His answer:
- marriage like any other contract [is] most likely to happen when the gains are big. So we should expect marriages among low-income Americans to decline if women perceive declining gains from hitching themselves to the men around them.
- Low-skill men have had a rough two generations. The evaporation of manufacturing work has gutted their main source of employment, while globalization has held down their wages. Marriage has declined the most among men whose wages have declined the most (see graph below--hit to enlarge).
- Thompson quotes from The Truly Disadvantaged author William Julius Wilson, who argues that "high rates of unemployment and incarceration mean. . .the local dating pool [is] populated by unmarriageable men--[so] women chose to live independently."
- Thomson also believes it’s much easier to raise a child and keep a home given modern household innovations, including cheap prepared foods, cheap clothes, machines to wash and dry, and to vacuum. Machines not only encourage women to seek work, but also make it easier for them to raise a child alone.

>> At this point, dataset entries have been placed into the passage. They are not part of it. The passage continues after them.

-- ==== Sys2Proof/Certificates/Slice0/Obligations.lean ====
section
/-! DEFINITION. The statements for the provers. Each ends with the rules or the sections of the spec it follows; each
equation of a next state is also the command's frame, since every block that it does not write stands in it as it was.
-/

open Sys2Proof Sys2Proof.Machine

/-! ### The step, the clock of the part, and the gate of the link -/

/-- One step runs the command at the front of the queue on the state with the queue's rest. [section 11.1] -/
def Obligations.StepRunsFrontCommand : Prop :=
  ∀ (s : State) (c : Instr) (rest : List Instr), s.pending = c :: rest → step s = exec c { s with pending := rest }

/-- On an empty queue a step is one microsecond of the part's own clock (the model's choice, log entry 4): the capture
timer advances, the millisecond timer and the set station clock advance at each thousandth microsecond, past the last
millisecond of a day the clock waits for DAY_CHANGE at the front of the queue, and nothing but the queue changes besides.
A part without power stands still. [sections 9.1, 5.1] -/
def Obligations.EmptyQueueIsOneMicrosecond : Prop :=
  ∀ s : State, s.pending = [] → s.timer.us < 1000 →
    (s.powered = false → step s = .next s) ∧
    (s.powered = true → ∃ t, step s = .next t ∧
      t.outfeed = { s.outfeed with capture := s.outfeed.capture + 1 } ∧
      t.timer.ms * 1000 + t.timer.us = s.timer.ms * 1000 + s.timer.us + 1 ∧ t.timer.us < 1000 ∧
      (s.timer.us ≠ 999 ∨ s.dispatch.clock = none → t.dispatch = s.dispatch) ∧
      (∀ c, s.timer.us = 999 → s.dispatch.clock = some c → c.ms + 1 < 86400000 →
        t.dispatch = { s.dispatch with clock := some ⟨c.day, c.ms + 1⟩ }) ∧
      (∀ c, s.timer.us = 999 → s.dispatch.clock = some c → 86400000 ≤ c.ms + 1 →
        t.dispatch = s.dispatch ∧ t.pending.head? = some .dayChange) ∧
      t = { s with pending := t.pending, outfeed := t.outfeed, timer := t.timer, dispatch := t.dispatch })

/-- What the part takes at all. A part without power takes POWER_ON alone (the model's choice, log entry 6). While a
command is held, a terminal command's bytes are discarded (log entry 9). In CONFIG-FAULT a command whose message is of
none of the kinds 6, 21, 22 and 23 is answered NOT-READY and changes nothing else. A malformed message is answered
BAD-COMMAND with an empty payload in every station state, CONFIG-FAULT too (log entry 9), and changes nothing else.
[sections 11.1, 11.6] -/
def Obligations.LinkGate : Prop :=
  ∀ (s : State) (c : Instr),
    (s.powered = false → (∀ n a b r e f, c ≠ .powerOn n a b r e f) → exec c s = .next s) ∧
    (∀ m, encodeMessage c = some m → s.link.held ≠ none → exec c s = .next s) ∧
    (∀ (kind : Byte) (rest : List Byte), s.Listening → s.loader.station = .configFault →
      encodeMessage c = some (kind :: rest) → kind ≠ 6 ∧ kind ≠ 21 ∧ kind ≠ 22 ∧ kind ≠ 23 →
      (∀ k p, c ≠ .badCommand k p) → exec c s = s.answers kind.toNat .notReady []) ∧
    (∀ (kind : Byte) (payload : List Byte), s.Listening → malformed kind.toNat payload.length = true →
      c = .badCommand kind payload → exec c s = s.answers kind.toNat .badCommand [])

/-! ### Starts and power loss -/

/-- POWER_ON with a record that passes: RUNNING, every block at its power-on value, the scanner begun with entry 0, and
the bus in LISTEN if the record enables it. A fault line found asserted and the change to LISTEN each rise with their
STATION-EVENT, and with their latch under an EDGE choice, the line's first (the model's order, log entry 13). The board
memories and the waiting commands are kept. [sections 11.5, 11.6, 11.3, 1.12, 6.8, 10.7] -/
def Obligations.PowerOnRunning : Prop :=
  ∀ (s : State) (n : Nat) (a b r : Bool) (beam : Beam) (line : Bool), s.powered = false →
    recordFault (s.loader.mem.readBytes 0 (min n 81)) = none →
    ∃ t, exec (.powerOn n a b r beam line) s = .next t ∧ t.powered = true ∧ t.pending = s.pending ∧
      t.loader = {
        station := .running, fault := none, active := s.loader.mem.readBytes 0 (min n 81),
        startNo := s.loader.startNo + 1, next := some (s.loader.mem.readBytes 0 (min n 81)), mem := s.loader.mem,
        writes := [] } ∧
      t.plate = { Plate.powerOn with
        running := true, cur := 0, converting := (t.loader.scanned 0).isSome,
        stepDue := t.loader.scanStepUs, lo := -(t.loader.halfWidth : Int) } ∧
      t.summary = Summary.clear ∧ t.queue = ⟨[], 1, 0⟩ ∧ t.dispatch = State.reset.dispatch ∧
      t.share = State.reset.share ∧ t.peers = State.reset.peers ∧ t.outfeed = { Outfeed.powerOn with beam := beam } ∧
      t.bus = { BusController.powerOn with
        state := if t.loader.busEnabled then .listen else .off, changed := t.loader.busEnabled,
        listenDue := if t.loader.busEnabled then some t.loader.presenceInterval else none } ∧
      t.label = { LabelUnit.powerOn with
        cellA := if a then cellOf (s.loader.mem.readBytes 128 7) else none,
        cellB := if b then cellOf (s.loader.mem.readBytes 136 7) else none,
        faultLine := line, printer := if line then .fault else .idle } ∧
      t.store.mem = s.store.mem ∧ t.store.staging = .idle ∧ t.store.staged = [] ∧ t.timer = ⟨0, 0⟩ ∧
      t.link = {
        reports := (if line then [.event .printerFault none none] else []) ++
          (if t.loader.busEnabled then [.event .busState none (some .listen)] else []),
        lost := 0, reportLost := false, mask := t.loader.defaultMask, edge := t.loader.defaultEdge,
        latch := (if line then t.loader.defaultEdge &&& 1 else 0) |||
          (if t.loader.busEnabled then t.loader.defaultEdge &&& 2 else 0),
        held := none, response := none, metVoid := none }

/-- POWER_ON with a record that fails: CONFIG-FAULT with the class found, the bytes read as both copies, the scanner
stopped, the bus OFF, every source unmasked and LEVEL, and no report but the STATION-EVENT of a fault line found asserted.
With any record, the image memory's 4,559 bytes become the active image when the read completes and they are valid;
otherwise there is none, the edition is 0, and the fault names the failing class, STORE when the read did not complete.
[sections 11.5, 11.6, 2.4] -/
def Obligations.PowerOnFaultAndImage : Prop :=
  ∀ (s : State) (n : Nat) (a b : Bool) (beam : Beam) (line : Bool), s.powered = false →
    (∀ (f : CfgFault) (r : Bool), recordFault (s.loader.mem.readBytes 0 (min n 81)) = some f →
      ∃ t, exec (.powerOn n a b r beam line) s = .next t ∧ t.powered = true ∧ t.loader.station = .configFault ∧
        t.loader.fault = some f ∧ t.loader.active = s.loader.mem.readBytes 0 (min n 81) ∧
        t.loader.next = some t.loader.active ∧ t.loader.mem = s.loader.mem ∧ t.plate.running = false ∧
        t.plate.zero = none ∧ t.bus = BusController.powerOn ∧
        t.link = { Link.powerOn with reports := if line then [.event .printerFault none none] else [] } ∧
        t.queue = ⟨[], 1, 0⟩ ∧ t.dispatch = State.reset.dispatch ∧ t.store.mem = s.store.mem) ∧
    (∃ t, exec (.powerOn n a b false beam line) s = .next t ∧ t.store.image = none ∧ t.store.edition = 0 ∧
      t.store.fault = some ⟨.store, none⟩ ∧ t.store.mem = s.store.mem) ∧
    (∃ t, exec (.powerOn n a b true beam line) s = .next t ∧ t.store.mem = s.store.mem ∧
      t.store.fault = imageFault (s.store.mem.readBytes 0 4559) ∧
      t.store.image = (if (imageFault (s.store.mem.readBytes 0 4559)).isNone then some (s.store.mem.readBytes 0 4559)
        else none))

To Thompson, it’s pretty much economic determinism, a concept associated with Marxism. At least Thompson, however, sees family breakdown as a problem.
This blog, in contrast to Thompson, has repeatedly followed the lead of Charles Murray, whose book Coming Apart first and best documents family breakdown in the white working class since the 1960s. Murray pins the breakdown on “Hollywood” values combined with government policies that encourage single (female) parent families, while lowering the importance of (male) employment.